O ruchach polskich samorządów głośno zrobiło się też za granicą. Efekt? W grudniu Parlament Europejski przyjął rezolucję potępiającą Polskę za dyskryminację osób LGBT, a kolejne – głównie zachodnioeuropejskie – miasta wypowiadają polskim samorządom z tego powodu umowy partnerskie.
Kilka dni temu położony niedaleko Tarnowa, mianujący się miastem „wolnym od LGBT+” Tuchów stracił wieloletniego francuskiego partnera z Saint-Jean-de-Braye. Francuscy radni miejscy jednogłośnie zdecydowali, że nie będą dalej współpracować z Polakami, skoro ci nie przestrzegają obowiązującego wszystkie kraje europejskie prawa i godzą się na prześladowanie i społeczną marginalizację mniejszości.
Podobne działania kolejnych polskich samorządów mogą się stać podstawą do wycofania funduszy UE w poszczególnych regionach, a nawet zażądania zwrotu pobranych w przeszłości dotacji. Jak wynika z ekspertyzy przygotowanej w lipcu 2019 roku przez Polskie Towarzystwo Prawa Antydyskryminacyjnego, uchwały anty-LGBT stoją w sprzeczności m.in. z Kartą Praw Podstawowych Unii Europejskiej, Konwencją o ochronie praw człowieka i podstawowych wolności oraz Międzynarodowym paktem praw obywatelskich i politycznych. Wszystkie te akty prawne wykluczają dyskryminację ze względu na tożsamość płciową oraz orientację seksualną, a Polska jest zobowiązana do ich przestrzegania.

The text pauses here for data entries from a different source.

@[simp] theorem foldl_setOwed_frame (cs : List EventClass) (s : State) :
    (cs.foldl State.setOwed s).lanes = s.lanes ∧ (cs.foldl State.setOwed s).ae = s.ae ∧
      (cs.foldl State.setOwed s).psc = s.psc ∧ (cs.foldl State.setOwed s).iqu = s.iqu ∧
      (cs.foldl State.setOwed s).sm = s.sm ∧ (cs.foldl State.setOwed s).du = s.du ∧
      (cs.foldl State.setOwed s).ru = s.ru ∧ (cs.foldl State.setOwed s).lsu = s.lsu ∧
      (cs.foldl State.setOwed s).jnl = s.jnl ∧ (cs.foldl State.setOwed s).sps = s.sps ∧
      (cs.foldl State.setOwed s).pins = s.pins ∧ (cs.foldl State.setOwed s).store = s.store ∧
      (cs.foldl State.setOwed s).ms = s.ms ∧ (cs.foldl State.setOwed s).drawn = s.drawn ∧
      (cs.foldl State.setOwed s).pending = s.pending ∧ (cs.foldl State.setOwed s).hlc.slots = s.hlc.slots ∧
      (cs.foldl State.setOwed s).hlc.queue = s.hlc.queue ∧ (cs.foldl State.setOwed s).hlc.running = s.hlc.running ∧
      (cs.foldl State.setOwed s).hlc.flags = s.hlc.flags ∧ mainOn (cs.foldl State.setOwed s) = mainOn s ∧
      (cs.foldl State.setOwed s).now = s.now := by
  induction cs generalizing s with
  | nil => simp
  | cons r rs ih => simp [ih]

@[simp] theorem raiseBy_frame (cls : EventClass) (lanes : LaneSet) (s : State) :
    (raiseBy cls lanes s).lanes = s.lanes ∧ (raiseBy cls lanes s).ae = s.ae ∧ (raiseBy cls lanes s).psc = s.psc ∧
      (raiseBy cls lanes s).iqu = s.iqu ∧ (raiseBy cls lanes s).sm = s.sm ∧ (raiseBy cls lanes s).du = s.du ∧
      (raiseBy cls lanes s).ru = s.ru ∧ (raiseBy cls lanes s).lsu = s.lsu ∧ (raiseBy cls lanes s).jnl = s.jnl ∧
      (raiseBy cls lanes s).sps = s.sps ∧ (raiseBy cls lanes s).pins = s.pins ∧
      (raiseBy cls lanes s).store = s.store ∧ (raiseBy cls lanes s).ms = s.ms ∧
      (raiseBy cls lanes s).drawn = s.drawn ∧ (raiseBy cls lanes s).pending = s.pending ∧
      (raiseBy cls lanes s).hlc.slots = s.hlc.slots ∧ (raiseBy cls lanes s).hlc.running = s.hlc.running ∧
      mainOn (raiseBy cls lanes s) = mainOn s ∧ (raiseBy cls lanes s).now = s.now := by
  and_intros <;> (unfold raiseBy; first | (simp [mainOn, State.now]; done) | (try dsimp only) <;> (repeat' split) <;> simp [mainOn, State.now])

@[simp] theorem raise_frame (cls : EventClass) (s : State) :
    (raise cls s).lanes = s.lanes ∧ (raise cls s).ae = s.ae ∧ (raise cls s).psc = s.psc ∧
      (raise cls s).iqu = s.iqu ∧ (raise cls s).sm = s.sm ∧ (raise cls s).du = s.du ∧ (raise cls s).ru = s.ru ∧
      (raise cls s).lsu = s.lsu ∧ (raise cls s).jnl = s.jnl ∧ (raise cls s).sps = s.sps ∧
      (raise cls s).pins = s.pins ∧ (raise cls s).store = s.store ∧ (raise cls s).ms = s.ms ∧
      (raise cls s).drawn = s.drawn ∧ (raise cls s).pending = s.pending ∧ (raise cls s).hlc.slots = s.hlc.slots ∧
      (raise cls s).hlc.running = s.hlc.running ∧ mainOn (raise cls s) = mainOn s ∧ (raise cls s).now = s.now := by
  and_intros <;> (unfold raise; simp [mainOn, State.now])

@[simp] theorem raiseLane_frame (cls : EventClass) (n : LaneNo) (s : State) :
    (raiseLane cls n s).lanes = s.lanes ∧ (raiseLane cls n s).ae = s.ae ∧ (raiseLane cls n s).psc = s.psc ∧
      (raiseLane cls n s).iqu = s.iqu ∧ (raiseLane cls n s).sm = s.sm ∧ (raiseLane cls n s).du = s.du ∧
      (raiseLane cls n s).ru = s.ru ∧ (raiseLane cls n s).lsu = s.lsu ∧ (raiseLane cls n s).jnl = s.jnl ∧
      (raiseLane cls n s).sps = s.sps ∧ (raiseLane cls n s).pins = s.pins ∧ (raiseLane cls n s).store = s.store ∧
      (raiseLane cls n s).ms = s.ms ∧ (raiseLane cls n s).drawn = s.drawn ∧ (raiseLane cls n s).pending = s.pending ∧
      (raiseLane cls n s).hlc.slots = s.hlc.slots ∧ (raiseLane cls n s).hlc.running = s.hlc.running ∧
      mainOn (raiseLane cls n s) = mainOn s ∧ (raiseLane cls n s).now = s.now := by
  and_intros <;> (unfold raiseLane; simp [mainOn, State.now])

Czy samorządy „wolne od LGBT+” powinny pobierać fundusze unijne? Lewica ma wątpliwości
czytaj także
Jak zatrzymać dyskryminacyjną falę
Samorządy przyjmujące Karty Praw Rodzin i inne dokumenty naruszają również prawo krajowe, a dokładniej dwa konstytucyjne zapisy.
Artykuł 7 mówi o tym, że władze publiczne (w tym samorządowe) mają obowiązek działać na podstawie i w granicach prawa, artykuł 32 zaś zakazuje dyskryminacji kogokolwiek z jakiejkolwiek przyczyny. Tymczasem tak zwana „ideologia LGBT” jest sformułowaniem, które w żaden sposób nie jest zdefiniowane w prawie przez odwołujące się do niego samorządy. „W związku z tym uchwały i stanowiska bazujące na odwołaniu do tej kategorii należy uznać za niemożliwe do pogodzenia z zakazem dyskryminacji w życiu społecznym, gospodarczym i politycznym zawartym w Konstytucji” – czytamy w raporcie PTPA.
Homofobiczna Karta Rodzin w Łódzkiem przegłosowana. „To hańba, która spadnie na całe województwo”
czytaj także
W sprawie samozwańczych „stref wolnych od LGBT” nie reagują jednak na razie ani nadzorujący gminy wojewodowie, ani pozostali przedstawiciele rządu. „To jest przerażające, że jedna z równouprawnionych grup społecznych jest tak jawnie szykanowana przez organy władzy publicznej! Nie może być na to żadnego przyzwolenia, bez względu na osobiste poglądy, w tym religijne” – napisał na swoim Facebooku gdański adwokat, urbanista i wykładowca akademicki dr Jakub Szlachetko.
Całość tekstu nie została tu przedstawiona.